Many Thais see the king as a beloved father figure, and his passing will inevitably scar the nation. The issue of his son is an entirely different matter, however, as he is held in low regard overall, but few would be willing to declare discontent in public. The crown prince is viewed by many as an arrogant womanizer who is known for his ostentatious display of wealth and bizarre personal behavior.

Critics feel that the king should name the more popular Princess Maha Chakri Sirindhorn as heir to the throne. The monarchy is an essential institution, but the king’s power is limited, and Thailand’s constitutional monarchy is under military control.

Power Grab

The government’s primary goals include maintaining stability and reinvigorating the economy. Thailand has been under military governance since 2014, establishing the National Council for Peace and Order as the primary ruling body.

The armed forces took power in response to tensions regarding former Prime Minister Yingluck Shinawatra’s abuse of power, during which she allowed her brother, the once-prime minister, back into the country from exile after he was deposed in 2006. The opposition seized the moment and moved against the prime minister, resulting in political turmoil and protests.

She was eventually removed from office by a constitutional court. The military coup alienated Thailand from the world community, especially the United States, a key ally in the region.

Economic Recovery

The political instability has also bled over into the economy. Thailand suffered through low exports and stagnant growth, but the government commenced stimulus spending to keep the country afloat, notes Asian Development Bank. Furthermore, Thailand is expected to make a solid recovery in the next few years due to public investment.

The King’s Role

Thailand can ill afford further political disruption, but it remains to be seen how effective the crown prince will be given his unpopular status.
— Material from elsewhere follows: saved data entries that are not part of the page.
-- ==== Sys2Proof/Laws/Rows.lean ====
section
/-! SUPPORT. The rows of the table of operations: what each instruction's meaning calls, and the operands of its word. -/

namespace Sys2Proof.Machine
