theorem roundTrip (i : Instr) : RoundTrip i := by
  cases i
  case add | sub | and | or | xor | andn | sll | srl | sra | ror | slt | sltu | min | max | minu | maxu | mul | mulh | mulhu |
      clz | ctz | popc | sextb | sexth | sextw | zextw | shadd1 | shadd2 | shadd3 =>
    exact .of_layout (_ && _) (decodeNat_encR (by decide)) rfl rfl fun _ _ => by cases ‹Bool› <;> rfl
  case qsetEq | qsetNe | qsetLt | qsetGe | qsetLtu | qsetGeu | qand | qor | qxor | qandn | qnot | qtrue | qfalse | qunres | jr |
      callr =>
    exact .of_layout (_ && _) (decodeNat_encR (by decide)) rfl rfl fun _ _ => rfl
  case ret => exact .of_layout (decide _) (decodeNat_encR (by decide)) rfl rfl fun _ _ => rfl
  case div | divu | rem | remu => exact .of_layout (_ && _) decodeNat_encRL rfl rfl fun _ _ => rfl
  case addi | andi | ori | xori | slti | sltiu | movi =>
    exact .of_layout (_ && _) (decodeNat_encI (by decide)) rfl rfl fun _ _ => rfl
  case slli d a sh g | srli d a sh g | srai d a sh g | rori d a sh g =>
    refine .of_layout (_ && _) (decodeNat_encI (by decide)) rfl rfl fun h _ => ?_
    simp only [Bool.and_eq_true, decide_eq_true_eq] at h
    obtain ⟨⟨-, hsh⟩, -⟩ := h
    simp only [decI, dec09_of_lt hsh]
  case beq | bne | blt | bge | bltu | bgeu | bqt | bqf => exact .of_layout (_ && _) decodeNat_encB rfl rfl fun _ _ => rfl
  case j | call => exact .of_layout (decide _) (decodeNat_encJ (by decide)) rfl rfl fun _ _ => rfl
  case ld | ldn | st | prefTlb | prefMsc => exact .of_layout (_ && _) (decodeNat_encM (by decide)) rfl rfl fun _ _ => rfl
  case ldv | stv | ldx | ldxSc | stx | stxSc | vsqrt | vrcp | vexp2 | vlog2 =>
    exact .of_layout (_ && _) (decodeNat_encVL (by decide)) rfl rfl fun _ _ => rfl
  case gather d a vi m cls la =>
    refine .of_layout (_ && _) (decodeNat_encVL (by decide)) rfl rfl fun h _ => ?_
    have hvi : vi < 32 := by simp only [Bool.and_eq_true, decide_eq_true_eq] at h; omega
    exact dec14_gather hvi
  case scatter d a vi m la =>
    refine .of_layout (_ && _) (decodeNat_encVL (by decide)) rfl rfl fun h _ => ?_
    have hvi : vi < 32 := by simp only [Bool.and_eq_true, decide_eq_true_eq] at h; omega
    exact dec14_scatter hvi
  case vdiv d a b m p la =>
    refine .of_layout (_ && _) (decodeNat_encVL (by decide)) rfl rfl fun h _ => ?_
    have hb : b < 32 := by simp only [Bool.and_eq_true, decide_eq_true_eq] at h; omega
    exact dec25_of_lt hb
  case lds | ldsE | stf | sete | amoSwap | amoAdd | amoAnd | amoOr | amoXor | amoMin | amoMax | amoMinu | amoMaxu | amoFadd |
      amoFaddX | amoFmin | amoFmax | ldo | cas | fence =>
    exact .of_layout (_ && _) (decodeNat_encA (by decide)) rfl rfl fun _ _ => rfl
  case sto => exact .of_layout (_ && _) (decodeNat_encA (by decide)) rfl rfl fun _ _ => dec17_release ..
  case send | sends | mcmd | rbwait | rbadv | stbind | cp | cp2d | cpidx | cpwait | cpredO | cpredU | evpop | evwait | evpost |
      qpost | qarm | ctradd | ctrwait | ctrset | accz | accld | accst | acccvt | accmov | xmov | xtr | xzero | xcvt | tfact |
      tsolve | burst | rgcfg | rgmt | rgmtu | rginj | rgstart | rgwait | rgstat | rgreinj | aucfg | prld | prst | aubid | austep |
      aures | austat | vpjCfg | vpj | vpjMrg | vpjRd | vpjRegen | vpjInit | start | yield | follow | wid | pnpush | join | vote |
      haly | hsum =>
    exact .of_layout (_ && _) (decodeNat_encX (by decide)) rfl rfl fun _ _ => rfl
  case hoist | strike | stunbind | mwait | rgret | exit | unfollow =>
    exact .of_layout (decide _) (decodeNat_encX (by decide)) rfl rfl fun _ _ => rfl
  case vadd | vsub | vmul | vmin | vmax | vabs | vneg | viadd | visub | vimul | vimin | vimax | viminu | vimaxu | viadds |
      visubs | vand | vor | vxor | vsll | vsrl | vsra | vfcmpEq | vfcmpLt | vfcmpLe | vfcmpUn | vicmpEq | vicmpLt | vicmpLtu |
      vmov | vsplat | vext | vins | vsel | vperm | vraddO | vraddU | vrmin | vrmax | vscanO | vscanU | viradd | vcvtRne | vcvtRtz |
      vcvtRdn | vcvtRup | vcvtSr | vpackb | vunpackb | vftoi | vitof | vfma | vfms | vfnma | vfnms | mand | mor | mxor | mandn |
      mnot | mpopc =>
    exact .of_layout (_ && _) (decodeNat_encV (by decide)) rfl rfl fun _ _ => by cases ‹Bool› <;> rfl
  case mma | mmac => exact .of_layout (_ && _) decodeNat_encMma rfl rfl fun _ _ => rfl
  case lpset => exact .of_layout (_ && _) decodeNat_encLoop rfl rfl fun _ _ => rfl
  case lppop => exact .of_layout true decodeNat_encLoop rfl rfl (fun _ _ => rfl) (fun _ => by decide)
  case mfc | mtc | msc | mcc | trap | sysc =>
    exact .of_layout (_ && _) decodeNat_encSys rfl rfl fun _ hwf => (check_of_wellFormed hwf).symm
  case brk | halt | spillw => exact .of_layout (decide _) decodeNat_encSys rfl rfl fun _ hwf => (check_of_wellFormed hwf).symm
  case tret | fillw =>
    exact .of_layout true decodeNat_encSys rfl rfl (fun _ hwf => (check_of_wellFormed hwf).symm) (fun _ => by decide)
  case hintImm => exact .of_layout (decide _) decodeNat_encH rfl rfl fun _ hwf => (check_of_wellFormed hwf).symm
  case hintHome =>
    refine .of_layout (decide _) decodeNat_encH rfl rfl fun h hwf => ?_
    rw [dec3D_home (of_decide_eq_true h), check_of_wellFormed hwf]
    rfl
  case hintMod payload =>
    refine .of_layout (decide _) decodeNat_encH rfl rfl fun _ hwf => ?_
    obtain rfl : payload = 1 := beq_iff_eq.1 (constraintOk_of_wellFormed hwf : (payload == 1) = true)
    exact (check_of_wellFormed hwf).symm
  case nop =>
    exact .of_layout (w := 62 * 2 ^ 26) true (fun _ => ⟨by decide, rfl⟩) rfl rfl (fun _ _ => rfl) (fun _ => trivial)
  -- The rows that remain are events and have no word.
  all_goals exact .of_no_word rfl

/-- Settles O57: the instruction's constructor says which layout its word has, and the decoder of its major gives it back. -/
theorem wordsRoundTrip : Obligations.WordsRoundTrip := by
  unfold Obligations.WordsRoundTrip
  exact fun i w hwf he => roundTrip i w hwf he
Thai throne is a figurehead post, but it holds vast sway over matters of state while fostering stability when needed. With that, the king never spoke out against the military coup, allowing the country to fall prey to a government that suppresses freedom of expression and jails dissidents.

Thailand has a turbulent political history, and the government could succumb to another violent period when considering the dangerous mix of power dynamics within the monarchy and the military’s dangerous authoritarianism.